AmeriCorps “Make a Difference” Award — Erin Moody
Erin Moody is currently completing her second term of service as an AmeriCorps member with Communities In Schools of Central Texas, a dropout prevention program. During her service term, Erin has carried a caseload of more than forty 6th through 8th grade students at Lockhart Junior High School with whom she meets individually for at least one hour per week. Last year, one hundred percent of Erin’s students improved in academics and behavior, ninety percent passed all four of their core classes, and one hundred percent were promoted to the next grade level – making Erin the only AmeriCorps member to have these results with such a large caseload of students. Erin has also facilitated numerous student-led projects on campus during her service. Erin has gone above and beyond to build relationships and initiate strategies that encourage and empower the youth at Lockhart Junior High so that they have the best opportunity to reach their full potential as well-educated, engaged young citizens.
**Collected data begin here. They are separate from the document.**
-- ==== Sys2Proof/Tests/Slice0.lean ====
section
/-! SUPPORT. Tests: ill-formed terms refused, words of the spec decoded, at most two steps per operation with the results of
95_test_vectors (the vector's name stands at each), and for every obligation with hypotheses a witness that meets them. -/

namespace Sys2Proof.Tests

open Sys2Proof.Machine

/-! ### A small state: the environment ENV0 of 95_test_vectors Part 0, without the delay line's content -/

/-- Parameters of ENV0. -/
def env0 : Params where
  rxPrescaleShift := 0
  ackDelayOffset := 0
  sinkHeadroom := 1
  fmTag := 7
  stopAllHoldoff := true
  orbOverflowPolicy := .dropNew

/-- Power-on with ENV0's pass-through filters, `use_cos = 1`, `rf_audio_boost = 3`, `rx_level = 1`. -/
def base : State :=
  { State.reset with
    par := env0, filt := ⟨.thru, .thru, .thru, .thru⟩, irb := [], cfg := ⟨false, false, false, true, false, 3, 1⟩ }

/-- A state of the sequencing register with the mode FM. -/
def inState (c : Ctl) : State := { base with state := c, mode := modeFm }

/-- Timer `k` set to `{dur, el, run}` with offset 0. -/
def withTimer (k : TimerId) (dur el : Ticks) (run : Bool) (s : State) : State :=
  s.modTimer k fun _ => { dur := dur, off := 0, el := el, run := run }

/-- The decoder will answer as listed. -/
def withAnswers (l : List RxAnswer) (s : State) : State :=
  { s with env := { s.env with rx := { s.env.rx with replies := l } } }

/-- The encoder will answer as listed. -/
def withTone (l : List Sample) (s : State) : State :=
  { s with env := { s.env with tx := { s.env.tx with audio := l } } }

/-- The sink will report as listed. -/
def withSpaces (l : List Nat) (s : State) : State :=
  { s with env := { s.env with sink := { s.env.sink with spaces := l } } }

/-- Generator `k` will answer as listed. -/
def withReplies (k : GenId) (l : List GenReply) (s : State) : State := s.setGen k { s.gen k with replies := l }

/-- A generator's answer that leaves it on or off. -/
def answer (a : Sample) (code : StatusCode) (on : Bool) : GenReply := ⟨a, code, on, on⟩

/-- Every generator is off and stays off at the next `n` calls with an effect. -/
def quiet (n : Nat) (s : State) : State :=
  let l := List.replicate n (answer 0 0 false)
  withReplies .idgen l (withReplies .ackgen l (withReplies .totone l s))

/-- The state an operation leaves, where it leaves one. -/
def after (i : Instr) (s : State) : State :=
  match exec i s with
  | .next t => t
  | .fault _ => s
  | .refused _ => s

/-! ### Well-formedness -/

/-- A block of 256 samples has no encoding (`BLOCK_MAX = 255`, 00_scope R6). -/
theorem test_illformed_samples_256 : (Instr.samplesZ true 256).wellFormed = false := by
  rw [Instr.samplesZ, Instr.samplesC, Instr.wellFormed, List.length_replicate]; decide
AmeriCorps VISTA “Make a Difference” Award — Shelby Thomas
Shelby Thomas is an AmeriCorps VISTA serving in the Disaster Relief and Recovery Division of the Alliance of Community Assistance Ministries, a member of the Greater Houston Storm Recovery Network and the Texas Gulf Coast VOAD. Houston was impacted by four major storms from 2015 to 2016, and Shelby’s work as a VISTA was invaluable to recovery efforts. One of the greatest challenges in times of disaster is communication across the many volunteer organizations involved in response and recovery. Seeing this, Shelby implemented systems and processes to address this challenge. Not only were Shelby’s efforts a success, but they are already being replicated by associated ministries, and will remain in place even after her service is completed. This will ensure that Shelby’s significant contributions during her time as a VISTA will have a lasting impact.
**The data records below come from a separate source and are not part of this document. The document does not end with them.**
-- ==== Sys2Proof/Safety.lean ====
section
/-! DEFINITION. The terms claims are made in: the invariant of every state the machine reaches, the life cycle of an
instance, the wire, the queued bytes, runs and their histories, and what two resets may differ in. -/

namespace Sys2Proof.Machine

/-! ### The invariant -/

/-- The ranges of a ring's registers (10 R10) and the form of its array (log 7). -/
structure RingInv (cap : Nat) (r : Ring) : Prop where
  /-- The get index is in 0..CAP-1. -/
  get_lt : r.get < cap
  /-- The put index is in 0..CAP-1. -/
  put_lt : r.put < cap
  /-- The count is in 0..CAP. -/
  cnt_le : r.cnt ≤ cap
  /-- The array is in canonical form. -/
  wf : r.buf.wf = true
  /-- The array lists no index it does not have. -/
  within : r.buf.within cap = true

/-- `B_PUT = (B_GET + B_CNT) mod CAP` (10 R23). -/
def RingLinked (cap : Nat) (r : Ring) : Prop := r.put = (r.get + r.cnt) % cap

/-- What holds of a registry entry between steps. -/
structure InstInv (rxCap txCap : Nat) (c : Inst) : Prop where
  rx : RingInv rxCap c.rx
  tx : RingInv txCap c.tx
  /-- 10 R23, for an active instance. -/
  rxLinked : c.active = true → RingLinked rxCap c.rx
  /-- 10 R23, for an active instance. -/
  txLinked : c.active = true → RingLinked txCap c.tx
  /-- 10 R29: bytes queued on an active instance keep the transmit-empty interrupt enabled. -/
  txEnabled : c.active = true → 0 < c.tx.cnt → c.txeie = true
  /-- Of an active instance RXIE and LINE_EN are set together, by START (40 R93). -/
  started : c.active = true → c.rxie = c.lineEn
  /-- The stream is published exactly on a started instance with `create_stream` (10 R17, 40 R92). -/
  published : c.streamPub = (c.active && c.cfgCs && c.lineEn)

/-- The invariant of every state reached from reset. -/
structure Inv (s : State) : Prop where
  /-- The parameters are in the bounds of 00 R5. -/
  params : s.params.ok = true
  insts : ∀ i, i < s.nInst → InstInv s.rxCap s.txCap (s.inst i)

/-- A draw of the values 70 R181 leaves unspecified that the registers can hold (10 R10). -/
structure DrawOk (p : Params) (d : Nat → ResetDraw) : Prop where
  rx : ∀ i, RingInv p.rxCap (d i).rx
  tx : ∀ i, RingInv p.txCap (d i).tx

/-! ### The life cycle of an instance (40 R93) -/

/-- The three conditions of 40 R93. -/
inductive LifeCycle where
  | inert
  | initialized
  | started
  deriving DecidableEq, Repr

/-- The condition the state bits of an entry determine (40 R93). -/
def Inst.lifeCycle (c : Inst) : LifeCycle :=
  if c.active = false then .inert else if c.lineEn then .started else .initialized

/-! ### Observations (20 R46) -/

/-- `WIRE[i]`: the bytes written to the data register of instance `i`, in order. -/
def wire (i : Nat) (log : List HalTx) : List Byte :=
  log.filterMap (fun t => match t with
    | .dataWrite j b => if j = i then some b else none
    | _ => none)

/-- The bytes read from the data register of instance `i`, in order. -/
def dataReads (i : Nat) (log : List HalTx) : List Byte :=
  log.filterMap (fun t => match t with
    | .dataRead j b => if j = i then some b else none
    | _ => none)

/-- The bytes queued in one buffer of instance `i`, oldest first (10 R23); an inert instance has none. -/
def queued (d : Dir) (i : Nat) (s : State) : List Byte :=
  if (s.inst i).active then ((s.inst i).ring d).contents (s.cap d) else []

/-- ENV_GATED (60 R158): the next word is no event of an instance whose line is disabled. The model does not assume it
(log 9). -/
def EnvGated (s : State) : Prop :=
  ∀ w rest, s.inputs = PortWord.evt w :: rest → (s.inst w.toNat).lineEn = true

/-- The answers one IRQ event on an active instance takes: the status word, and the received byte when it has RXNE. -/
def eventAnswers (sr dr : Byte) : List Byte := if srRxne sr then [sr, dr] else [sr]

/-! ### Runs -/

/-- The operations of a list, one after the other. -/
def execAll : List Instr → State → Result
  | [], s => .next s
  | i :: rest, s =>
    match exec i s with
    | .next t => execAll rest t
    | .fault e => .fault e
    | .refused r => .refused r

/-- The bytes PUTC would queue for `b` with room enough (43 R131). -/
def putcBytes (crnl : Bool) (b : Byte) : List Byte :=
  if crnl && b == 0x0A then [0x0D, 0x0A] else [b]

/-- The bytes one operation pushes onto the transmit buffer of instance `i`: as many of PUTC's as there is room for
(43 R131's table). -/
def txAccepted (i : Nat) (ins : Instr) (s : State) : List Byte :=
  match ins with
  | .putc j b =>
    if j = i && (s.inst i).active then
      (putcBytes (s.inst i).cfgCrnl b).take (s.txCap - (s.inst i).tx.cnt)
    else []
  | _ => []

/-- `TXIN[i]` of 20 R52 along a run: the bytes pushed onto the transmit buffer of instance `i`, in order. -/
def txIn (i : Nat) : List Instr → State → List Byte
  | [], _ => []
  | ins :: rest, s =>
    match exec ins s with
    | .next t => txAccepted i ins s ++ txIn i rest t
    | _ => []

/-- The bytes one step from `s` to `t` reads from the data register of instance `i` and has room for. -/
def rxAccepted (i : Nat) (s t : State) : List Byte :=
  if (s.inst i).rx.cnt < s.rxCap then dataReads i (t.halLog.drop s.halLog.length) else []

/-- `RXIN[i]` of 20 R52 along a run: the received bytes whose push succeeded, in order. -/
def rxIn (i : Nat) : List Instr → State → List Byte
  | [], _ => []
  | ins :: rest, s =>
    match exec ins s with
    | .next t => rxAccepted i s t ++ rxIn i rest t
    | _ => []

/-- The byte a successful GETC on instance `i` answers in the step from `s` to `t`. -/
def rxTaken (i : Nat) (ins : Instr) (s t : State) : List Byte :=
  match ins with
  | .getc j =>
    if j = i then
      (t.rspLog.drop s.rspLog.length).filterMap (fun r => if r.err = .ok then some (r.val.setWidth 8) else none)
    else []
  | _ => []

/-- The bytes returned by successful GETC commands on instance `i` along a run, in order (20 R52). -/
def rxOut (i : Nat) : List Instr → State → List Byte
  | [], _ => []
  | ins :: rest, s =>
    match exec ins s with
    | .next t => rxTaken i ins s t ++ rxOut i rest t
    | _ => []

/-! ### A ring against a plain queue (41 R104) -/

/-- One primitive on a ring. -/
inductive RingOp where
  | push (b : Byte)
  | pop
  deriving DecidableEq, Repr

/-- What a primitive answers: whether the byte was stored, or the byte popped if any. -/
inductive RingAnswer where
  | pushed (ok : Bool)
  | popped (b : Option Byte)
  deriving DecidableEq, Repr

/-- A run of primitives on one ring: the answers and the ring after it. -/
def ringRun (d : Dir) (cap : Nat) : List RingOp → Ring → Except Fault (List RingAnswer × Ring)
  | [], r => .ok ([], r)
  | .push b :: ops, r =>
    match ringPush d cap r b with
    | .error e => .error e
    | .ok o =>
      match ringRun d cap ops (o.getD r) with
      | .error e => .error e
      | .ok (as, r') => .ok (.pushed o.isSome :: as, r')
  | .pop :: ops, r =>
    match ringPop d cap r with
    | .error e => .error e
    | .ok none =>
      match ringRun d cap ops r with
      | .error e => .error e
      | .ok (as, r') => .ok (.popped none :: as, r')
    | .ok (some (b, r1)) =>
      match ringRun d cap ops r1 with
      | .error e => .error e
      | .ok (as, r') => .ok (.popped (some b) :: as, r')

/-- The same primitives on a first-in first-out list of at most `cap` bytes. -/
def queueRun (cap : Nat) : List RingOp → List Byte → List RingAnswer × List Byte
  | [], q => ([], q)
  | .push b :: ops, q =>
    if q.length < cap then
      (.pushed true :: (queueRun cap ops (q ++ [b])).1, (queueRun cap ops (q ++ [b])).2)
    else (.pushed false :: (queueRun cap ops q).1, (queueRun cap ops q).2)
  | .pop :: ops, [] => (.popped none :: (queueRun cap ops []).1, (queueRun cap ops []).2)
  | .pop :: ops, b :: q => (.popped (some b) :: (queueRun cap ops q).1, (queueRun cap ops q).2)

/-- The bytes of the pushes that were answered true, in order. -/
def storedBytes : List RingOp → List RingAnswer → List Byte
  | .push b :: ops, .pushed true :: as => b :: storedBytes ops as
  | _ :: ops, _ :: as => storedBytes ops as
  | _, _ => []

/-- The bytes the pops returned, in order. -/
def takenBytes (as : List RingAnswer) : List Byte :=
  as.filterMap (fun a => match a with
    | .popped b => b
    | .pushed _ => none)

/-! ### What a run can show of the values drawn at reset (70 R181) -/

/-- Two states that differ at most in registers of inert instances other than ACTIVE and STREAM_PUB. -/
structure SameSeen (s t : State) : Prop where
  params : s.params = t.params
  cnt : s.cnt = t.cnt
  inputs : s.inputs = t.inputs
  halIn : s.halIn = t.halIn
  draws : s.draws = t.draws
  halLog : s.halLog = t.halLog
  rspLog : s.rspLog = t.rspLog
  active : ∀ i, (s.inst i).active = (t.inst i).active
  streamPub : ∀ i, (s.inst i).streamPub = (t.inst i).streamPub
  entry : ∀ i, (s.inst i).active = true → s.inst i = t.inst i

end Sys2Proof.Machine
end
Senior Corps “Make a Difference” Award — Arlen and Mary ’Beth Lohse
For over 30 years, Arlen and Mary ’Beth Lohse have been volunteering as drivers with Meals for the Elderly in San Angelo. In 2004, upon their retirement, the Lohses started volunteering full time through West Texas RSVP, a Senior Corps Program. They deliver meals on at least seven routes within a 5-day work week, though they often go beyond that by serving as substitute or emergency drivers. But they Lohses don’t just deliver meals – Mary ’Beth is known as the “napkin lady” for always providing a seasonally inspired napkin with the meals, and they also provide clients with special packages of cookies on milk delivery days, bologna on bread days, and lollipops – including sugar-free lollipops for diabetic clients. Many in the San Angelo community say there is no one who does more for the Meals for the Elderly program or the clients served than Arlen and Mary ’Beth Lohse.